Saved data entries
________________________
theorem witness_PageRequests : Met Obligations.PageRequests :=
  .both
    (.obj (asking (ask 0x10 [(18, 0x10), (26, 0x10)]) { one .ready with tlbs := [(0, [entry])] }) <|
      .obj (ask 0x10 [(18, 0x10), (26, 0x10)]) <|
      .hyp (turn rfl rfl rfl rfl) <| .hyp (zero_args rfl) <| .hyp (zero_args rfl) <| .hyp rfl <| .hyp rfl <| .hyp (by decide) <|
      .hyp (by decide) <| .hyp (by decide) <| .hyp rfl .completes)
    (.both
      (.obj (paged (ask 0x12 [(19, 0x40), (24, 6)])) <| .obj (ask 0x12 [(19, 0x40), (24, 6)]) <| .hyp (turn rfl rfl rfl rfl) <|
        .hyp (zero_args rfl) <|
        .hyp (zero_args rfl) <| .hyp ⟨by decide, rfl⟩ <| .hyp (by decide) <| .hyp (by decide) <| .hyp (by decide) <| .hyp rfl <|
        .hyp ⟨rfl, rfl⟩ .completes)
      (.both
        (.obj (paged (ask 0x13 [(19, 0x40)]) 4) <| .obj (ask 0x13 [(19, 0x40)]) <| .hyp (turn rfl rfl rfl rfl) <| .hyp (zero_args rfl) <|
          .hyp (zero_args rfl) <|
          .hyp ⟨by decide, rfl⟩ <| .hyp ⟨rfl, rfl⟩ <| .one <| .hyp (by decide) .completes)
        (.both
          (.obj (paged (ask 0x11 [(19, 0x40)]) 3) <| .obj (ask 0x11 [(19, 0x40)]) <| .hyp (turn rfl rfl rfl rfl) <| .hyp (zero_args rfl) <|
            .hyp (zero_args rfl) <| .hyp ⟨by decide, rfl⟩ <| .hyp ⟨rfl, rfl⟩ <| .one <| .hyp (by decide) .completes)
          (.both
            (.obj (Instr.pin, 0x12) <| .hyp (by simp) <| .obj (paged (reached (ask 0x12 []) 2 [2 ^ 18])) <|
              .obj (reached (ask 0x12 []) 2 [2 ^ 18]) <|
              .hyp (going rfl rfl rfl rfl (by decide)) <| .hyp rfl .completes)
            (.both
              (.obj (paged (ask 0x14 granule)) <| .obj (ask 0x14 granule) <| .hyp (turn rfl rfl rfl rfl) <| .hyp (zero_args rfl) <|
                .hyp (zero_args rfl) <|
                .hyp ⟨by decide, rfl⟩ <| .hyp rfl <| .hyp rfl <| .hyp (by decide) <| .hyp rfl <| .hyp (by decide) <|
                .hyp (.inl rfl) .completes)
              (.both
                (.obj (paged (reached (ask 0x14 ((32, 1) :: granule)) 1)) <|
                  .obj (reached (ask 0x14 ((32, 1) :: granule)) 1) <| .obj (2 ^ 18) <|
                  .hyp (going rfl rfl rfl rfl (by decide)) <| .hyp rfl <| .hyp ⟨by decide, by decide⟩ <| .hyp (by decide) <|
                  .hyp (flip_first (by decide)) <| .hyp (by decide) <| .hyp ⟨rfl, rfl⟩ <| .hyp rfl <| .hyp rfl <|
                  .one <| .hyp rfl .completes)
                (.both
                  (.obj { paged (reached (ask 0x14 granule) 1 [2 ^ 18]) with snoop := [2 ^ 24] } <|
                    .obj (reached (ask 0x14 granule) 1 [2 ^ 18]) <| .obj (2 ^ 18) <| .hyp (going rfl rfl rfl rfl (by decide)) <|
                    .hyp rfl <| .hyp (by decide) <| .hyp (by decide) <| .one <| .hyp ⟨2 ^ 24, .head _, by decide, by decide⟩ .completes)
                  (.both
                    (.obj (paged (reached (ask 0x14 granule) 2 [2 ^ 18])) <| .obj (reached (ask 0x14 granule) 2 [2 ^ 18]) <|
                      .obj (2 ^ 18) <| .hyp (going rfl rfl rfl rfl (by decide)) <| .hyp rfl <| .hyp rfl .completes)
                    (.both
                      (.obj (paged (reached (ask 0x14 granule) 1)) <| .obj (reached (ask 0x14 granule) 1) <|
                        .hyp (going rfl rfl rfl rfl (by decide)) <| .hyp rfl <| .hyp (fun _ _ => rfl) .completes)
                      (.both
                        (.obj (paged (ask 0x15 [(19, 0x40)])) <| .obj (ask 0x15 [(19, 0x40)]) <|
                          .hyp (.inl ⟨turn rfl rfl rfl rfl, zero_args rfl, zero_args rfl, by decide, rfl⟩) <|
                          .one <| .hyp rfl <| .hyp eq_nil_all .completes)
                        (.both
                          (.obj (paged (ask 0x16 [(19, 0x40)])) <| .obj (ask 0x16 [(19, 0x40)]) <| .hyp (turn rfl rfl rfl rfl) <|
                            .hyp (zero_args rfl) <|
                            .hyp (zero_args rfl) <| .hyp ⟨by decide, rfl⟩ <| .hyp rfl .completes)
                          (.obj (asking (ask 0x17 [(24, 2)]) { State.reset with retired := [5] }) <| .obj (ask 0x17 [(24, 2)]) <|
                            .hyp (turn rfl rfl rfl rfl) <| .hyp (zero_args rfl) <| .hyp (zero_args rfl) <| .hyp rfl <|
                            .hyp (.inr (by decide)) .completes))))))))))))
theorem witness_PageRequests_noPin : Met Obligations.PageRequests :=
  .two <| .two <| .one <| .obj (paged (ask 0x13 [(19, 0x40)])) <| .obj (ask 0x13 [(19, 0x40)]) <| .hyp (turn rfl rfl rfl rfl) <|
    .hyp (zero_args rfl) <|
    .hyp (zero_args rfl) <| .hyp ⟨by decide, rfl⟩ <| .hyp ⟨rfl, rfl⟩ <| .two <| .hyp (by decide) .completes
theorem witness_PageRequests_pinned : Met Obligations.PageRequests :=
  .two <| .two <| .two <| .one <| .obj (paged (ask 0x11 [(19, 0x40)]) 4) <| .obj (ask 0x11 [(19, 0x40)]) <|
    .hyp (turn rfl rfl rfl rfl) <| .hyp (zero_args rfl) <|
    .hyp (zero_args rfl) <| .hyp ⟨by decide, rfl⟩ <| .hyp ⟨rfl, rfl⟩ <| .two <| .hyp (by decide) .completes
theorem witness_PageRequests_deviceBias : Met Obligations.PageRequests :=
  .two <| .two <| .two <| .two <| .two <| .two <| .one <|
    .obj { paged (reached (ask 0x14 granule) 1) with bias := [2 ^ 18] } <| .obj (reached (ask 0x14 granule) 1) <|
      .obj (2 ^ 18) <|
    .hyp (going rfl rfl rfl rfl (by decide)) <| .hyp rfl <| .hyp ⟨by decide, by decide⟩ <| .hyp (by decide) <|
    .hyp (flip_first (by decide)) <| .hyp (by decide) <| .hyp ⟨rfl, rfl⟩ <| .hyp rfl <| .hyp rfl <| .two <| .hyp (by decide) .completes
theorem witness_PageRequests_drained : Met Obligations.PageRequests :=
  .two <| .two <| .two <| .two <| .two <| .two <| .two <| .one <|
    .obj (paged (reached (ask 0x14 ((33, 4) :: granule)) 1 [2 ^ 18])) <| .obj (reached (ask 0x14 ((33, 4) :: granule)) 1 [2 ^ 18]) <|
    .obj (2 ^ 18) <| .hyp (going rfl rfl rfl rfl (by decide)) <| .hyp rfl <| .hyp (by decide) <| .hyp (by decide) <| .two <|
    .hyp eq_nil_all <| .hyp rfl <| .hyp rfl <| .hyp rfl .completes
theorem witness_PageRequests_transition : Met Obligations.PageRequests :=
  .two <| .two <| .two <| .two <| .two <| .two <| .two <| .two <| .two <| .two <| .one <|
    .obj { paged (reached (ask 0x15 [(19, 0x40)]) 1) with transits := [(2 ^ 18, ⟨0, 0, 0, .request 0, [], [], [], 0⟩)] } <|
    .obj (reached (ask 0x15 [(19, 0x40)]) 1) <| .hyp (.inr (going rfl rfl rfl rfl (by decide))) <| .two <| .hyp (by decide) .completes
________________________
## Instructions for the task:
Among the entries above, which lines include "both"? List them all.

## Your solution:
  .both
    (.both
      (.both
        (.both
          (.both
            (.both
              (.both
                (.both
                  (.both
                    (.both
                      (.both
                        (.both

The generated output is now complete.